◆ About this task
Retype the records below from their first line through the line containing "theorem finishAction_keep (a1)", and include nothing else.

------

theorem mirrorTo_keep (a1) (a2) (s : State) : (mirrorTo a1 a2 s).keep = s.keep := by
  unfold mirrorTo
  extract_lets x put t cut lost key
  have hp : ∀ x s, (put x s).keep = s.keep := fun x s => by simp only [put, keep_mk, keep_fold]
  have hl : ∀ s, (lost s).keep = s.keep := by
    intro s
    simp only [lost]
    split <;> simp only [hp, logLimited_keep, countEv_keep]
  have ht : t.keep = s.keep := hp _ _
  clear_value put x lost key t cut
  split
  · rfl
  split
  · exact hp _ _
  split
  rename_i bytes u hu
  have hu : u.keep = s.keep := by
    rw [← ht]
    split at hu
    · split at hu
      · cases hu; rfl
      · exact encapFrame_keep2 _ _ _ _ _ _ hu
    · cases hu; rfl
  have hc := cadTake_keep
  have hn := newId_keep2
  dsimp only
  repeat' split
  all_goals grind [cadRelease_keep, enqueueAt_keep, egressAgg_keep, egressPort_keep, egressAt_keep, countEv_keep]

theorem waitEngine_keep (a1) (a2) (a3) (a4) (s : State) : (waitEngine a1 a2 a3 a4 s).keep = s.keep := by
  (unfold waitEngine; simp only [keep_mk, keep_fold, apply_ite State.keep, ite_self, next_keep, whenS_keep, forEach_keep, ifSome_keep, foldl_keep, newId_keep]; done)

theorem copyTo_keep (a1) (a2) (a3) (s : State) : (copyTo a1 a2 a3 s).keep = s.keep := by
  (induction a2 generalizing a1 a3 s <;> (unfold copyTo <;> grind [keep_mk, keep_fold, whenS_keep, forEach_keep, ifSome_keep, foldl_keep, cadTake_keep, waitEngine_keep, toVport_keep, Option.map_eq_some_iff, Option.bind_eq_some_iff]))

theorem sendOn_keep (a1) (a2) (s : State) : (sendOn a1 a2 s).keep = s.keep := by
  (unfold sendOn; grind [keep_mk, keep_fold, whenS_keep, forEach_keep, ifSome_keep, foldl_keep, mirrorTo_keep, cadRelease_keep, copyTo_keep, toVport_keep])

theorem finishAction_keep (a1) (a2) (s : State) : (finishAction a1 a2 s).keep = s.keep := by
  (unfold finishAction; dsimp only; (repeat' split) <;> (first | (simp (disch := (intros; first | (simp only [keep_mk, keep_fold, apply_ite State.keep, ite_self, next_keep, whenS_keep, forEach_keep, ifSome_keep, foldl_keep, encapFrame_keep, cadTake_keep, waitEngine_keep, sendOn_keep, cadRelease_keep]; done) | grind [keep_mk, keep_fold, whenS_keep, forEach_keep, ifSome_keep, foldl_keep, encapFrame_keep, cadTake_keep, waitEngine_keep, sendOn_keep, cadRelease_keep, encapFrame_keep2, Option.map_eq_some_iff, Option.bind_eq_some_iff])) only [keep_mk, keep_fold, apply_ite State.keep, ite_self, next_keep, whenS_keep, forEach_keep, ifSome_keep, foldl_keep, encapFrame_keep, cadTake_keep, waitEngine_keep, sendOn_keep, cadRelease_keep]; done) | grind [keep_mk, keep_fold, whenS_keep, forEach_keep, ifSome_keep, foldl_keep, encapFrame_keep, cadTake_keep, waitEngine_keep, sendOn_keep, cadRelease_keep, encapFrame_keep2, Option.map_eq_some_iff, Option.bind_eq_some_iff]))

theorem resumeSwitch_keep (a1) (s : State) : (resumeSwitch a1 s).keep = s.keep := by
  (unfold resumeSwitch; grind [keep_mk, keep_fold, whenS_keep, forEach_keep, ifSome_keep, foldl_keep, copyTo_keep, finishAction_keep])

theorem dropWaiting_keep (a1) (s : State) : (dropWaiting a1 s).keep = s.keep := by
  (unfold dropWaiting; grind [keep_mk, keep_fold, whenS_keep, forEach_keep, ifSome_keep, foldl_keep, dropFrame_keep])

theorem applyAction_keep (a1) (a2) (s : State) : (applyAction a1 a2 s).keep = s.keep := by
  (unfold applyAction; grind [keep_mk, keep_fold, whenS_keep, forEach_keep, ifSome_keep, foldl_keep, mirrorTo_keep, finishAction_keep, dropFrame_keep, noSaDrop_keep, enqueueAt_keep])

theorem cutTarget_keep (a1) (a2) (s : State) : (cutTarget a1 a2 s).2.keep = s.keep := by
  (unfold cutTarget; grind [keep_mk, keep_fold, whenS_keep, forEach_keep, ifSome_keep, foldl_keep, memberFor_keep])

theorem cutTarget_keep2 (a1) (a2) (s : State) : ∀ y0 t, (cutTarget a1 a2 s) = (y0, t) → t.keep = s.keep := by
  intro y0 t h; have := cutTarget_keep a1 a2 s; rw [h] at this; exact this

------

◆ Solution to the problem
theorem mirrorTo_keep (a1) (a2) (s : State) : (mirrorTo a1 a2 s).keep = s.keep := by
  unfold mirrorTo
  extract_lets x put t cut lost key
  have hp : ∀ x s, (put x s).keep = s.keep := fun x s => by simp only [put, keep_mk, keep_fold]
  have hl : ∀ s, (lost s).keep = s.keep := by
    intro s
    simp only [lost]
    split <;> simp only [hp, logLimited_keep, countEv_keep]
  have ht : t.keep = s.keep := hp _ _
  clear_value put x lost key t cut
  split
  · rfl
  split
  · exact hp _ _
  split
  rename_i bytes u hu
  have hu : u.keep = s.keep := by
    rw [← ht]
    split at hu
    · split at hu
      · cases hu; rfl
      · exact encapFrame_keep2 _ _ _ _ _ _ hu
    · cases hu; rfl
  have hc := cadTake_keep
  have hn := newId_keep2
  dsimp only
  repeat' split
  all_goals grind [cadRelease_keep, enqueueAt_keep, egressAgg_keep, egressPort_keep, egressAt_keep, countEv_keep]

theorem waitEngine_keep (a1) (a2) (a3) (a4) (s : State) : (waitEngine a1 a2 a3 a4 s).keep = s.keep := by
  (unfold waitEngine; simp only [keep_mk, keep_fold, apply_ite State.keep, ite_self, next_keep, whenS_keep, forEach_keep, ifSome_keep, foldl_keep, newId_keep]; done)

theorem copyTo_keep (a1) (a2) (a3) (s : State) : (copyTo a1 a2 a3 s).keep = s.keep := by
  (induction a2 generalizing a1 a3 s <;> (unfold copyTo <;> grind [keep_mk, keep_fold, whenS_keep, forEach_keep, ifSome_keep, foldl_keep, cadTake_keep, waitEngine_keep, toVport_keep, Option.map_eq_some_iff, Option.bind_eq_some_iff]))

theorem sendOn_keep (a1) (a2) (s : State) : (sendOn a1 a2 s).keep = s.keep := by
  (unfold sendOn; grind [keep_mk, keep_fold, whenS_keep, forEach_keep, ifSome_keep, foldl_keep, mirrorTo_keep, cadRelease_keep, copyTo_keep, toVport_keep])

theorem finishAction_keep (a1) (a2) (s : State) : (finishAction a1 a2 s).keep = s.keep := by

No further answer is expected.